Sunday, February 15, 2009

Ambient Intimacy - Deva's Thoughts

Reading Response - Clive Thompson on Ambient Intimacy

This article outlines Facebook's rise from an idea that Zuckerberg had - to what the article deems the de facto public commons:
"Facebook became the de facto public commons — the way students found out what everyone around them was like and what he or she was doing."
Noticing that Facebook required too much browsing to keep updated on friends status Zuckerberg introduced the news feed which at first caused panic. Users were afraid that Facebook would become the big brother of the internet - Zuckerberg was suprised and added a privacy function but suspected that quickly people would realize they liked the news feed feature. And he was correct - after the initial response people found that they enjoyed using the omnipresent info at their fingerprints.
They had felt
""ambient awareness." It is, they say, very much like being physically near someone and picking up on his mood through the little things he does — body language, sighs, stray comments — out of the corner of your eye."

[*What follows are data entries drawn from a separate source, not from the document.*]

theorem bankSwap_same : ∀ a0 a1, Same 3408651485119 a1 (bankSwap a0 a1) := by
  intro a0 a1
  unfold bankSwap
  repeat' (first | with_reducible exact Same.refl _ | with_reducible refine Same.ite ?_ ?_ | with_reducible refine (cancelTicks_same _).step rfl ?_ | with_reducible refine (finalReply_same _ _ _).step rfl ?_ | with_reducible refine (schemeSwap_same _ _ _).step rfl ?_ | with_reducible refine (setIrq_same _ _).step rfl ?_ | with_reducible refine (stopLostSchemes_same _ _).step rfl ?_ | with_reducible refine (swapCaps_same _ _ _).step rfl ?_ | with_reducible refine (swapCells_same _ _).step rfl ?_ | with_reducible refine (swapDets_same _ _).step rfl ?_ | with_reducible refine (swapFilters_same _ _ _).step rfl ?_ | with_reducible refine (swapGroups_same _ _ _).step rfl ?_ | with_reducible refine (swapPairing_same _).step rfl ?_ | with_reducible refine (swapQueues_same _ _).step rfl ?_ | with_reducible refine (swapRefBus_same _ _).step rfl ?_ | with_reducible refine (swapStreams_same _ _ _).step rfl ?_ | with_reducible refine (swapTasks_same _ _ _).step rfl ?_ | with_reducible refine (swapTmpls_same _ _).step rfl ?_ | with_reducible refine (voiceSwap_same _ _ _).step rfl ?_ | with_reducible refine Same.foldl ?_ ?_ | with_reducible refine Same.foldl2 ?_ ?_ | with_reducible refine Same.foldl1 ?_ ?_ | intro _ | split | (dsimp only; split) | refine Same.snd (by assumption) ?_ | refine Same.fst (by assumption) ?_ | refine Same.snd2 (by assumption) ?_ | refine Same.snd3 (by assumption) ?_ | with_reducible refine Same.active rfl ?_ | with_reducible refine Same.update rfl ?_ ?_ | exact Fits.mk (fun c h => by cases c <;> first | exact absurd h (by decide) | with_reducible exact rfl))

theorem beginRun_same : ∀ a0 a1, Same 1209577692571 a1 (beginRun a0 a1) := by
  intro a0 a1
  unfold beginRun
  repeat' (first | with_reducible exact Same.refl _ | with_reducible refine Same.ite ?_ ?_ | with_reducible refine (casRunBegin_same _ _).step rfl ?_ | with_reducible refine (clearPeaks_same _).step rfl ?_ | with_reducible refine (schemeStart_same _ _).step rfl ?_ | with_reducible refine (startFilters_same _ _).step rfl ?_ | with_reducible refine (startStreams_same _).step rfl ?_ | with_reducible refine Same.foldl ?_ ?_ | with_reducible refine Same.foldl2 ?_ ?_ | with_reducible refine Same.foldl1 ?_ ?_ | intro _ | split | (dsimp only; split) | refine Same.snd (by assumption) ?_ | refine Same.fst (by assumption) ?_ | refine Same.snd2 (by assumption) ?_ | refine Same.snd3 (by assumption) ?_ | with_reducible refine Same.tb rfl ?_ | with_reducible refine Same.refBus rfl ?_ | with_reducible refine Same.mst rfl ?_ | with_reducible refine Same.dets rfl ?_ | with_reducible refine Same.outRuns rfl ?_ | with_reducible refine Same.caps rfl ?_ | with_reducible refine Same.cnt rfl ?_ | with_reducible refine Same.update rfl ?_ ?_ | exact Fits.mk (fun c h => by cases c <;> first | exact absurd h (by decide) | with_reducible exact rfl))

theorem replyTo_same : ∀ a0 a1 a2, Same 1168231104517 a2 (replyTo a0 a1 a2) := by
  intro a0 a1 a2
  unfold replyTo
  repeat' (first | with_reducible exact Same.refl _ | with_reducible refine (finalReply_same _ _ _).step rfl ?_ | intro _ | split | (dsimp only; split))

theorem execRunBegin_same : ∀ a0, Within 3409725358015 (execRunBegin a0) a0 := by
  intro a0
  unfold execRunBegin
  repeat' (first | with_reducible exact Same.refl _ | with_reducible refine Same.ite ?_ ?_ | with_reducible refine within_ite ?_ ?_ | with_reducible refine within_done ?_ | with_reducible refine (advanceTo_same _ _).step rfl ?_ | with_reducible refine (bankSwap_same _ _).step rfl ?_ | with_reducible refine (beginRun_same _ _).step rfl ?_ | with_reducible refine (finalReplies_same _ _ _).step rfl ?_ | intro _ | split | (dsimp only; split) | refine Same.snd (by assumption) ?_ | refine Same.fst (by assumption) ?_ | refine Same.snd2 (by assumption) ?_ | refine Same.snd3 (by assumption) ?_)

theorem discardReady_same : ∀ a0, Same 12288 a0 (discardReady a0) := by
  intro a0
  unfold discardReady
  repeat' (first | with_reducible exact Same.refl _ | with_reducible refine Same.ite ?_ ?_ | with_reducible refine (cellSweep_same _).step rfl ?_ | with_reducible refine (instTaskEnd_same _ _ _).step rfl ?_ | with_reducible refine (removeTask_same _ _).step rfl ?_ | with_reducible refine Same.foldl ?_ ?_ | intro _ | split | (dsimp only; split) | with_reducible refine Same.mst rfl ?_ | with_reducible refine Same.update rfl ?_ ?_ | exact Fits.mk (fun c h => by cases c <;> first | exact absurd h (by decide) | with_reducible exact rfl))

theorem stopCells_same : ∀ a0, Same 4096 a0 (stopCells a0) := by
  intro a0
  unfold stopCells
  repeat' (first | with_reducible exact Same.refl _ | with_reducible refine (cellSweep_same _).step rfl ?_ | intro _ | split | (dsimp only; split) | with_reducible refine Same.mst rfl ?_ | with_reducible refine Same.update rfl ?_ ?_ | exact Fits.mk (fun c h => by cases c <;> first | exact absurd h (by decide) | with_reducible exact rfl))

theorem stopData_same : ∀ a0, Same 3373751201839 a0 (stopData a0) := by
  intro a0
  unfold stopData
  repeat' (first | with_reducible exact Same.refl _ | with_reducible refine Same.ite ?_ ?_ | with_reducible refine (closeSegments_same _ _ _).step rfl ?_ | with_reducible refine (detStop_same _).step rfl ?_ | with_reducible refine (discardReady_same _).step rfl ?_ | with_reducible refine (retireInst_same _ _ _ _).step rfl ?_ | with_reducible refine (schemeStop_same _ _).step rfl ?_ | with_reducible refine (sealCap_same _ _).step rfl ?_ | with_reducible refine (stopCells_same _).step rfl ?_ | with_reducible refine (tbStep_same _ _).step rfl ?_ | with_reducible refine (voiceStop_same _).step rfl ?_ | with_reducible refine Same.foldl ?_ ?_ | with_reducible refine Same.foldl2 ?_ ?_ | with_reducible refine Same.foldl1 ?_ ?_ | intro _ | split | (dsimp only; split) | refine Same.snd (by assumption) ?_ | refine Same.fst (by assumption) ?_ | refine Same.snd2 (by assumption) ?_ | refine Same.snd3 (by assumption) ?_)

theorem endRun_same : ∀ a0, Same 3408647942191 a0 (endRun a0) := by
  intro a0
  have h := (stopData_same a0).of (M := 3408647942191) rfl
  unfold endRun
  generalize stopData a0 = s at h ⊢
  dsimp only
  have g0 : Same 3408647942191 a0 { s with pwr := { s.pwr with ps := .idle, stopWait := none }, outRuns := [] } :=
    Same.update rfl (Fits.mk (fun c h => by cases c <;> first | exact absurd h (by decide) | with_reducible exact rfl)) h
  have g := (casRunEnd_same _).step (M := 3408647942191) rfl g0
  generalize casRunEnd _ = u at g ⊢
  split
  · exact (replyTo_same _ _ _).step rfl ((finalReplies_same _ _ _).step rfl (Same.cas rfl g))
  · exact (finalReplies_same _ _ _).step rfl (Same.cas rfl g)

The rise of online networking is a response to social isolation that Robert Putnam identifies in Bowling Alone. As we have become increasingly isolated with the rise of industrialism - post-industrialism - with nuclear familys and laptops etc. the individual begins to see themselves as seperate from their community ---
---"This is the paradox of ambient awareness. Each little update — each individual bit of social information — is insignificant on its own, even supremely mundane. But taken together, over time, the little snippets coalesce into a surprisingly sophisticated portrait of your friends' and family members' lives, like thousands of dots making a pointillist painting."
At first sites like Twitter and Facebook seem to give an overwhelming amount of trivial information - but this information is actually connecting people. Unlike emails these small updates do not require 100% of your attention and thus you can pursue them - forming loose but important social networks. Knowing that your teacher or your 'friend' across the world is sick - you might extend yourself in a way that has became impossible without knowing this information.
Dunbar an anthropologist is famous for saying that 150 is the top number of contacts humans can have and still know who they are. But this number is increasing - sort of. The number of loose ties is increasing but your closest friends does not necessarily change. This helps people solve problems - I know this personally I needed to get to an appointment and my phone was dead as well as my car. I changed my facebook status to need a ride ASAP - within 30 seconds I was instant messaged by a former member of the debate team and given a ride to my appointment. These connections are making clear the potential of joining with social networks to get things done - while the most successful have always known this - it is becoming undeniable in the internet age. Everyone is only 6 clicks, 6 friends, 6 twitters away from you.
But not all is cheery - while increased loose networks can help solve problems it can also cause a loss of intimate relationships - due to 'parasocial' relationships. We become more involved in fictional TV Show characters or Celebrities than with people in our own lives. We get more tied into our weekly TV shows than our friends - but this is why the internet to me offers exciting possibilities that TV did not. TV was not interactive - it was harder to 'be the media' but now its all a click away - if we engage our creativity we can form networks of our own that encourage creativity and the causes we care about.
So it appears we are not entering an unknown world where we know everyone's business but instead returning to small town lifestyle - you cant hide anything - and that might not be so bad. We are going to have to start caring about people for who they truly are - who we all truly are. A little bad, A little good, A lot of human - The constant updating - CyborgDeva is tying her shoes, doing her homework, walking through a door way is what Thompson refers to as a highly philosophical questioning. I am reminded of practices taught in a book about the 1970's Shaman/Cultural Guru/Lucid Dreamer Carlos Castenada that said one practice to become awake in life - and in dreams was to write down what you thought every time you walked through a door way. This causes a sense of realizing what you are doing - not just walking through life on robotic autopilot but really wondering- what am I doing?
For all the cynics out there I strongly reccomend you read this article - it raised some important questions for me, and as the article implies - perhaps what we are realizing in the increased anonymity of the internet is not a loss of identity but a much stronger self-awareness.